Some have predicted an Islamic Republic closely allied with Iran since the beginning.
Now THAT is wishful thinking.
This is certainly not a result we would have hoped for.
But it was one that was completely predicable and was predicted but those who supported the invasion chose to ignore it and as a result we are stuck with a country that may well devolve into a theocratic democracy for lack of a better term. And one that ahs closer ties to Iran then the West.
Good work!
Since when did establishing a democracy mean setting up a government WE want? Ironically, that “puppet government” argument is exactly the one the anti-war nuts are using.
We give the Iraqis a vote and a choice. Mission accomplished. The future is up to them. That’s how a democracy works, and is a far cry from life under Saddam. So what’s the problem?
Or does every U.S. action now require a promise of eternal peace for the host country? Let’s look back at history and see how that one has wokred out…
I see, since the outcome is not perfection, then the entire enterprise is a waste of time, effort & resources.
Imagine, if you will, a world in which no one attempts to do anything for fear that whatever they accomplish will be worth nothing because their accomplishment failed to reach perfection.
Hope is not a plan.
And why would you hold the Iraqis to a higher standard than you hold the Bushies? If they had acted like responsible adults in the first place they never would have gotten us into this mess.
Election results aren’t the end of the matter. Behavior of those elected is.
Talk about secular bias. All things religious are bad and all things secular are good. At least they won’t be run by ACLU types. That would be much worse.
I have always contended a partitioned Iraq is not a bad thing. Three seperate states where two will be friendly to us and the other will wither on the vine.
It has only been in the last 50 years that secularism has gained prominence. Actually it has divided America and is failing in Europe. It was also the basis for the Third Reich and the communist states. Secularism is the answer to nothing.

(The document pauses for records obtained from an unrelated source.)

-- ==== Sys2Proof/Laws/Maps.lean ====
section
/-!
SUPPORT. Sparse maps: a read after a write, and the canonical form of each operation's result.
-/

namespace Sys2Proof.Machine

variable {α : Type}

@[simp] theorem mapFind_mapPut_same (m : SMap α) (i : Nat) (v : α) : mapFind (mapPut m i v) i = some v := by
  induction m with
  | nil => simp [mapPut, mapFind]
  | cons e m ih => obtain ⟨k, w⟩ := e; simp only [mapPut]; split <;> [simp [mapFind]; split <;> simp_all [mapFind]]

theorem mapFind_mapPut_other (m : SMap α) {i j : Nat} (v : α) (h : j ≠ i) : mapFind (mapPut m i v) j = mapFind m j := by
  induction m with
  | nil => simp [mapPut, mapFind, h]
  | cons e m ih =>
    obtain ⟨k, w⟩ := e; simp only [mapPut]
    split
    · simp [mapFind, h]
    · split
      · subst_vars; simp [mapFind, h]
      · simp [mapFind, ih]

@[simp] theorem mapGet_mapPut_same (d : α) (m : SMap α) (i : Nat) (v : α) : mapGet d (mapPut m i v) i = v := by
  induction m with
  | nil => simp [mapPut, mapGet]
  | cons e m ih => obtain ⟨k, w⟩ := e; simp only [mapPut]; split <;> [simp [mapGet]; split <;> simp_all [mapGet]]

theorem mapGet_mapPut_other (d : α) (m : SMap α) {i j : Nat} (v : α) (h : j ≠ i) : mapGet d (mapPut m i v) j = mapGet d m j := by
  induction m with
  | nil => simp [mapPut, mapGet, h]
  | cons e m ih =>
    obtain ⟨k, w⟩ := e; simp only [mapPut]
    split
    · simp [mapGet, h]
    · split
      · subst_vars; simp [mapGet, h]
      · simp [mapGet, ih]

@[simp] theorem mapGet_mapErase_same (d : α) (m : SMap α) (i : Nat) : mapGet d (mapErase m i) i = d := by
  induction m with
  | nil => rfl
  | cons e m ih =>
    obtain ⟨k, w⟩ := e
    by_cases hk : k = i
    · simpa [mapErase, hk] using ih
    · have hk' : ¬ i = k := fun x => hk x.symm
      simpa [mapErase, hk, hk', mapGet] using ih

theorem mapGet_mapErase_other (d : α) (m : SMap α) {i j : Nat} (h : j ≠ i) : mapGet d (mapErase m i) j = mapGet d m j := by
  induction m with
  | nil => rfl
  | cons e m ih =>
    obtain ⟨k, w⟩ := e
    have ih' : mapGet d (List.filter (fun e => !e.1 == i) m) j = mapGet d m j := ih
    by_cases hk : k = i
    · subst hk; simp [mapErase, mapGet, h, ih']
    · simp [mapErase, hk, mapGet, ih']

@[simp] theorem mapGet_mapSet_same [DecidableEq α] (d : α) (m : SMap α) (i : Nat) (v : α) : mapGet d (mapSet d m i v) i = v := by
  unfold mapSet; split <;> simp_all

theorem mapGet_mapSet_other [DecidableEq α] (d : α) (m : SMap α) {i j : Nat} (v : α) (h : j ≠ i) :
    mapGet d (mapSet d m i v) j = mapGet d m j := by
  unfold mapSet; split
  · exact mapGet_mapErase_other d m h
  · exact mapGet_mapPut_other d m v h

/-! ### The canonical form -/

theorem mem_mapPut {m : SMap α} {i : Nat} {v : α} {e : Nat × α} (h : e ∈ mapPut m i v) : e = (i, v) ∨ e ∈ m := by
  induction m with
  | nil => simpa [mapPut] using h
  | cons a m ih =>
    obtain ⟨k, w⟩ := a; simp only [mapPut] at h
    split at h
    · simpa using h
    · split at h
      · rcases List.mem_cons.1 h with h | h <;> simp [h]
      · rcases List.mem_cons.1 h with h | h
        · simp [h]
        · rcases ih h with h | h <;> simp [h]

theorem mem_mapSet [DecidableEq α] {d : α} {m : SMap α} {i : Nat} {v : α} {e : Nat × α} (h : e ∈ mapSet d m i v) :
    (e = (i, v) ∧ v ≠ d) ∨ e ∈ m := by
  unfold mapSet at h; split at h
  · exact .inr (List.mem_of_mem_filter h)
  · rename_i hv; exact (mem_mapPut h).imp (fun h => ⟨h, hv⟩) id

theorem Rising.nil : Rising ([] : SMap α) := List.Pairwise.nil

theorem Rising.filter {m : SMap α} (h : Rising m) (f : Nat × α → Bool) : Rising (m.filter f) := List.Pairwise.filter _ h

theorem Rising.erase {m : SMap α} (h : Rising m) (i : Nat) : Rising (mapErase m i) := h.filter _

theorem Rising.put {m : SMap α} (h : Rising m) (i : Nat) (v : α) : Rising (mapPut m i v) := by
  induction m with
  | nil => simp [mapPut, Rising]
  | cons a m ih =>
    obtain ⟨k, w⟩ := a
    have h1 := List.pairwise_cons.1 h
    simp only [mapPut]
    split
    · rename_i hk
      refine List.pairwise_cons.2 ⟨fun e he => ?_, h⟩
      rcases List.mem_cons.1 he with rfl | he
      · exact hk
      · exact Nat.lt_trans hk (h1.1 e he)
    · split
      · rename_i hk; subst hk
        exact List.pairwise_cons.2 ⟨fun e he => h1.1 e he, h1.2⟩
      · rename_i hk hk'
        refine List.pairwise_cons.2 ⟨fun e he => ?_, ih h1.2⟩
        rcases mem_mapPut he with rfl | he
        · show k < i; omega
        · exact h1.1 e he

theorem Rising.set [DecidableEq α] {m : SMap α} (h : Rising m) (d : α) (i : Nat) (v : α) : Rising (mapSet d m i v) := by
  unfold mapSet; split
  · exact h.erase i
  · exact h.put i v

theorem Tidy.nil (d : α) : Tidy d ([] : SMap α) := ⟨Rising.nil, by simp⟩

theorem Tidy.filter {d : α} {m : SMap α} (h : Tidy d m) (f : Nat × α → Bool) : Tidy d (m.filter f) :=
  ⟨h.1.filter f, fun e he => h.2 e (List.mem_of_mem_filter he)⟩

theorem Tidy.erase {d : α} {m : SMap α} (h : Tidy d m) (i : Nat) : Tidy d (mapErase m i) := h.filter _

theorem Tidy.set [DecidableEq α] {d : α} {m : SMap α} (h : Tidy d m) (i : Nat) (v : α) : Tidy d (mapSet d m i v) := by
  refine ⟨h.1.set d i v, fun e he => ?_⟩
  rcases mem_mapSet he with ⟨rfl, hv⟩ | he
  · exact hv
  · exact h.2 e he

/-- Writing what an unlisted key reads as leaves no entry for it. -/
theorem mapFind_mapErase (m : SMap α) (i : Nat) : mapFind (mapErase m i) i = none := by
  induction m with
  | nil => rfl
  | cons e m ih =>
    obtain ⟨k, w⟩ := e
    by_cases hk : k = i
    · simpa [mapErase, hk] using ih
    · have hk' : ¬ i = k := fun x => hk x.symm
      simpa [mapErase, hk, hk', mapFind] using ih

/-- A value that the map gives is the default or listed. -/
theorem mapGet_cases (d : α) (m : SMap α) (i : Nat) : mapGet d m i = d ∨ (i, mapGet d m i) ∈ m := by
  induction m with
  | nil => exact .inl rfl
  | cons e m ih =>
    obtain ⟨k, w⟩ := e; simp only [mapGet]
    split
    · rename_i h; subst h; simp
    · rcases ih with h | h
      · exact .inl h
      · exact .inr (List.mem_cons_of_mem _ h)

/-- What holds of the default and of every entry holds of every value read. -/
theorem mapGet_all {d : α} {m : SMap α} {P : α → Prop} (hd : P d) (hm : ∀ e ∈ m, P e.2) (i : Nat) : P (mapGet d m i) := by
  rcases mapGet_cases d m i with h | h
  · rw [h]; exact hd
  · exact hm _ h

/-! ### Pages -/

theorem PageWf.zero : PageWf Page.zero := ⟨Rising.nil, by simp [Page.zero]⟩

theorem PageWf.blank (t : Option Nat) : PageWf { base := t, cells := [] } := ⟨Rising.nil, by simp⟩

theorem PageWf.write1 {p : Page} (h : PageWf p) (off : Nat) (b : Byte) : PageWf (pageWrite1 p off b) := by
  obtain ⟨h1, h2⟩ := h
  unfold pageWrite1
  split
  · rename_i hb
    exact ⟨h1.set 0 off b, fun _ => (Tidy.set ⟨h1, h2 hb⟩ off b).2⟩
  · rename_i hb
    exact ⟨h1.put off b, fun h => absurd h hb⟩

theorem PageWf.write {p : Page} (h : PageWf p) (off : Nat) (bs : List Byte) : PageWf (pageWrite p off bs) := by
  induction bs generalizing p off with
  | nil => exact h
  | cons b bs ih => exact ih (h.write1 off b) (off + 1)

theorem pageByte_write1_same (p : Page) (off : Nat) (b : Byte) : pageByte (pageWrite1 p off b) off = b := by
  unfold pageByte pageWrite1
  by_cases hb : p.base = none
  · simp only [hb, if_true, mapSet]
    by_cases h0 : b = 0
    · subst h0; simp [mapFind_mapErase]
    · rw [if_neg h0]; simp
  · simp [hb]

theorem mapFind_mapErase_other (m : SMap α) {i j : Nat} (h : j ≠ i) : mapFind (mapErase m i) j = mapFind m j := by
  induction m with
  | nil => rfl
  | cons e m ih =>
    obtain ⟨k, w⟩ := e
    have ih' : mapFind (List.filter (fun e => !e.1 == i) m) j = mapFind m j := ih
    by_cases hk : k = i
    · subst hk; simp [mapErase, mapFind, h, ih']
    · simp [mapErase, hk, mapFind, ih']

theorem pageByte_write1_other (p : Page) {off j : Nat} (b : Byte) (h : j ≠ off) : pageByte (pageWrite1 p off b) j = pageByte p j := by
  unfold pageByte pageWrite1
  by_cases hb : p.base = none
  · simp only [hb, if_true, mapSet]
    by_cases h0 : b = 0
    · rw [if_pos h0, mapFind_mapErase_other _ h]
    · rw [if_neg h0, mapFind_mapPut_other _ _ h]
  · simp only [hb, if_false, mapFind_mapPut_other _ _ h]

/-- A byte outside a page write reads as before. -/
theorem pageByte_write_outside (p : Page) (off : Nat) (bs : List Byte) {j : Nat} (h : j < off ∨ off + bs.length ≤ j) :
    pageByte (pageWrite p off bs) j = pageByte p j := by
  induction bs generalizing p off with
  | nil => rfl
  | cons b bs ih =>
    simp only [List.length_cons] at h
    rw [pageWrite, ih _ _ (by omega), pageByte_write1_other _ _ (by omega)]

/-- A byte inside a page write reads as the byte written. -/
theorem pageByte_write_inside (p : Page) (off : Nat) (bs : List Byte) (i : Nat) (h : i < bs.length) :
    pageByte (pageWrite p off bs) (off + i) = bs[i] := by
  induction bs generalizing p off i with
  | nil => simp at h
  | cons b bs ih =>
    cases i with
    | zero =>
      show pageByte (pageWrite (pageWrite1 p off b) (off + 1) bs) off = b
      rw [pageByte_write_outside _ _ _ (by omega), pageByte_write1_same]
    | succ i =>
      simp only [List.length_cons] at h
      have := ih (pageWrite1 p off b) (off + 1) i (by omega)
      simp only [List.getElem_cons_succ, pageWrite]
      rw [← this]; congr 1; omega

end Sys2Proof.Machine
end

Guess the other three tankers from Iran with illegal ballots make it through.
This reminds me of Louis Menand’s article about experts in the New Yorker.
Whether Menand mentioned it or not, experts have a bad tendency to ignore the obvious, in favor of ascribing great importance to factors known only to experts.
Trouble is, sometimes those factors are so unknown because they’re insignificant. I think the Iraq elections are a good example.
What we needed, putting my Kissinger cap on, was an authoritarian regime that would gradually introduce the rule of law, basic civil rights, etc. My axiom is that those come first and a democracy comes second.
Unfortunately, as we’ve seen time & again, Bush’s people have no clue how “democracy” is supposed to work in America, much less overseas.
No big surprise in the election results…heck, even Saddam is waving around a Koran now and praying.
Pfft.
We gave them the vote, *how* they vote is up to them.
Burgess hits this one out of the park; THe real deal is what they do once in office.
And as to that, I have no real worries at this point; THere’s too much history between Iran and Iraq to see them getting overly chummy.
Further, I have said often enough that seeking to change the culture by means of government is fuitless at best and counter productive, at worst. THe left in this country has been trying to use government to alter the culture for years, and look at the disaster that’s turned into.
Seems to me that similarly, expecting the Iraqi people to go fully secular is perhaps unrealistic as well, and ignores the cultural background. In a choice between gvernment or culture, most will chose the culture every time. Witness the collapse of the USSR; the old culture psung up againt, once the governmentally enforced culture went away.
So, what does this mean for Iraq now?
A long, slow, culturally driven change. We’ve made far too many freinds in Iraq for them to to be a threat to us, (Barring some islamic coup. But at the same time to expect them to abandon the islamic background outright in one go is unrealistic.
Cultural change does not happen overnight.